Author Topic: What is the impact of nonsensical dungeon layouts (topological impossibilities)?  (Read 9559 times)

zouflain

  • Newcomer
  • Posts: 1
  • Karma: +0/-0
    • View Profile
Newby here, so please be gentle  ;)

I was wondering, does sense-making in dungeon layout matter much for a roguelike?

I was working on a design document and came across an interesting idea. I typically design experiences centralized around the player. How does X influence player autonomy? How does Y satisfy the player?

Well, I was extending this to AI and thinking of where AI might be useful to give the player a better experience. I started thinking about using an AI director (ala L4D) to coordinate the behavior of AIs, then realized that really the AI director could be used for all sorts of things. Like dungeon generation.

Typically, I believe most roguelikes (certainly brogue) build an "interesting" dungeon using a generic algorithmic approach (L-Systems, Cellular Automata, Binary Space Partitions, etc) that's divorced from player feel. Sure, some constraints are put into the generator, like don't put the exit next to entrance, and reject a map that's too small or too large, etc, but it's all in an indirect attempt to create opportunities for interesting experiences. Why not turn that on its head?

Why not have each room generated by an AI director every time you open a new door? That would allow certain guarantees that are almost impossible in the indirect approach. You could use the Suite/Theme/Flavor system from that old GDC talk to give dungeons a general "feel" and then feed that into the AI director to generate rooms that provide an experience suited to that feel combined with a certain "narrative" aspect. For example: "This dungeon is themed around Exploration and Dread. There will be many branches, loops, key-and-door "puzzles" and dead ends. When a sufficient number of rooms have been Explored, spawn a Dread room that spikes up the combat intensity until Dread is satisfied, then go back into Explorer mode."

The problem is, doing all that with a map that fits onto a world topology like a 2D grid is very, very hard. If instead all the rooms are treated more like separate floors are in the conventional roguelike, then it doesn't matter if there's no physical way to fit room #204 adjacent to room #002 - if the AI director says there should be a back-loop here, it can just link the two rooms assuming they have suitable unopened doors to link.

It does mean only displaying each room in isolation instead of letting the dungeon sprawl out in front of you. And it means trying to hand draw a map of the place is impossible (I grew up watching my mother spend hours hand mapping Might and Magic games so I know how important that can be to players). What are your thoughts?
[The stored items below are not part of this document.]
/-- The two places an instruction of spec/02 executes: a controller, or slot 0 of a figure step (R25, R89). -/
inductive Site
  | ctl (c : CtlId)
  | fig (a : At)
  deriving DecidableEq, Repr

/-- The count of LOOP (Table 2.10): an immediate, or a register. -/
inductive LoopCount
  | imm (n : BitVec 16)
  | reg (r : Fin 32)
  deriving DecidableEq, Repr

/-- The masters that administer the device through the host windows (R272, R275). -/
inductive Requester | pfA | pfB | mc
  deriving DecidableEq, Repr

/-- What one sample of the tamper sensors reads (Tables 16.3, 16.4): junction temperatures in degrees, battery inputs in units of
10 mV, glitch detectors, clock windows, mesh loops whose pattern differs, the shield, the enclosure inputs' levels, cell presence. -/
inductive TamperReading
  | temp (t0 t1 : Int)
  | vbat (a b : Nat)
  | glitch (core sram io : Bool)
  | clkMain (bad : Bool)
  | clkTamp (bad : Bool)
  | mesh (failed : BitVec 8)
  | shield (failed : Bool)
  | enclosure (l0 l1 : Bool)
  | presence (a b : Bool)
  deriving DecidableEq, Repr

/-- A command held by the device: function, queue, command identifier (R314). -/
structure CmdRef where
  f : Fin 2050
  q : Fin 256
  cid : BitVec 16
  deriving DecidableEq, Repr

/-- The masters that hold lock tokens (R278). -/
inductive TokenMaster | sc0 | sc1 | mc | pfA | pfB
  deriving DecidableEq, Repr

/-- Who asks for a measurement extension (R180): a secure controller, or a requester of the host window. -/
inductive MeasBy
  | sc (c : Fin 2)
  | host (m : Requester)
  deriving DecidableEq, Repr

/-- A register access: a controller's word address, a PF's BAR 0 offset, or a VF's BAR 0 offset. -/
inductive RegAt
  | word (c : CtlId) (a : DWord)
  | pf (p : Fin 2) (off : BitVec 26)
  | vf (f : Fin 2048) (off : BitVec 14)
  deriving DecidableEq, Repr

/-- What the debug master reads or writes (Table 14.12): a word of the fabric, a general register, or a control register of a controller in
a world. -/
inductive DebugTarget
  | word (addr : DWord)
  | greg (c : CtlId) (r : Fin 32)
  | creg (c : CtlId) (secure : Bool) (n : BitVec 8)
  deriving DecidableEq, Repr

/-- A host configuration write (R306, Table 13.1): VF Enable of a port's PF, or a function's power state. -/
inductive ConfigWrite
  | vfEnable (p : Fin 2) (on : Bool)
  | power (f : Fin 2050) (d3hot : Bool)
  deriving DecidableEq, Repr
TLDR: How would a topologically nonsensical map effect the roguelike experience in general? How important is a topologically sound map to the game play of a traditional roguelike?

Krice

  • (Banned)
  • Rogueliker
  • ***
  • Posts: 2316
  • Karma: +0/-2
    • View Profile
    • Email
I think developers overthink and spend too much time trying to figure out a "perfect" way to generate dungeons, while they are more like least important part of the gameplay. Fix everything else first, then try to be clever with dungeon generation. Think something like URR, it has I guess very detailed world generation, but as a game it's completely useless.
« Last Edit: March 19, 2019, 06:52:21 AM by Krice »

jofadda

  • Newcomer
  • Posts: 38
  • Karma: +0/-0
    • View Profile
Dungeon layout matters but it matters in a way that effects gameplay not specifically logic, nor reasoning. Look at IVAN for example:
as your first dungeon you've got a tunnel connecting two islands that aught to be well and truly impossible by any logical sense and practical layout.

Now lets look at how dungeon layouts change your gameplay:
DCSS has long corridors which allow for intense bottlenecking of hordes of enemies. It also has some wide open spaces that allow for some unique boss fights with interesting setups. The issue with this is that empty corridors give way to the need of an "auto-explore" button. If we were to take away(or even just lessen) the corridors and the wide open spaces then many of the enemy types and amounts would need to be drastically changed by virtue of the games layout.

Dredmor however generally has small-ish rooms connecting eachother with occasional large rooms within the map. This in my opinion would not allow for DCSS's enemy types nor spawning patterns to make for fun and thus good gameplay. However it allows for the idea of the dreaded monster zoo on large scale to be an occasional "fun" encounter and it allows for doorways to cease being a "chokepoint" and start being a "blockpoint" that depends on your capacity to close the door.

Then we've got games like neoscavenger that mess with dungeon layout by messing with the grid dimensions, taking them from squares to hexes, this doesnt seem like much, but it is. Being out in the open and surrounded is no longer 4/8(depending on diagonals) attacks per turn cycle you need to soak, that then jumps to 6/12(depending on if monsters adjacent to the hexes corner count within melee striking range) which then calls for a change of strategy and changes how you need to deal with getting surrounded as well as your prevention methods.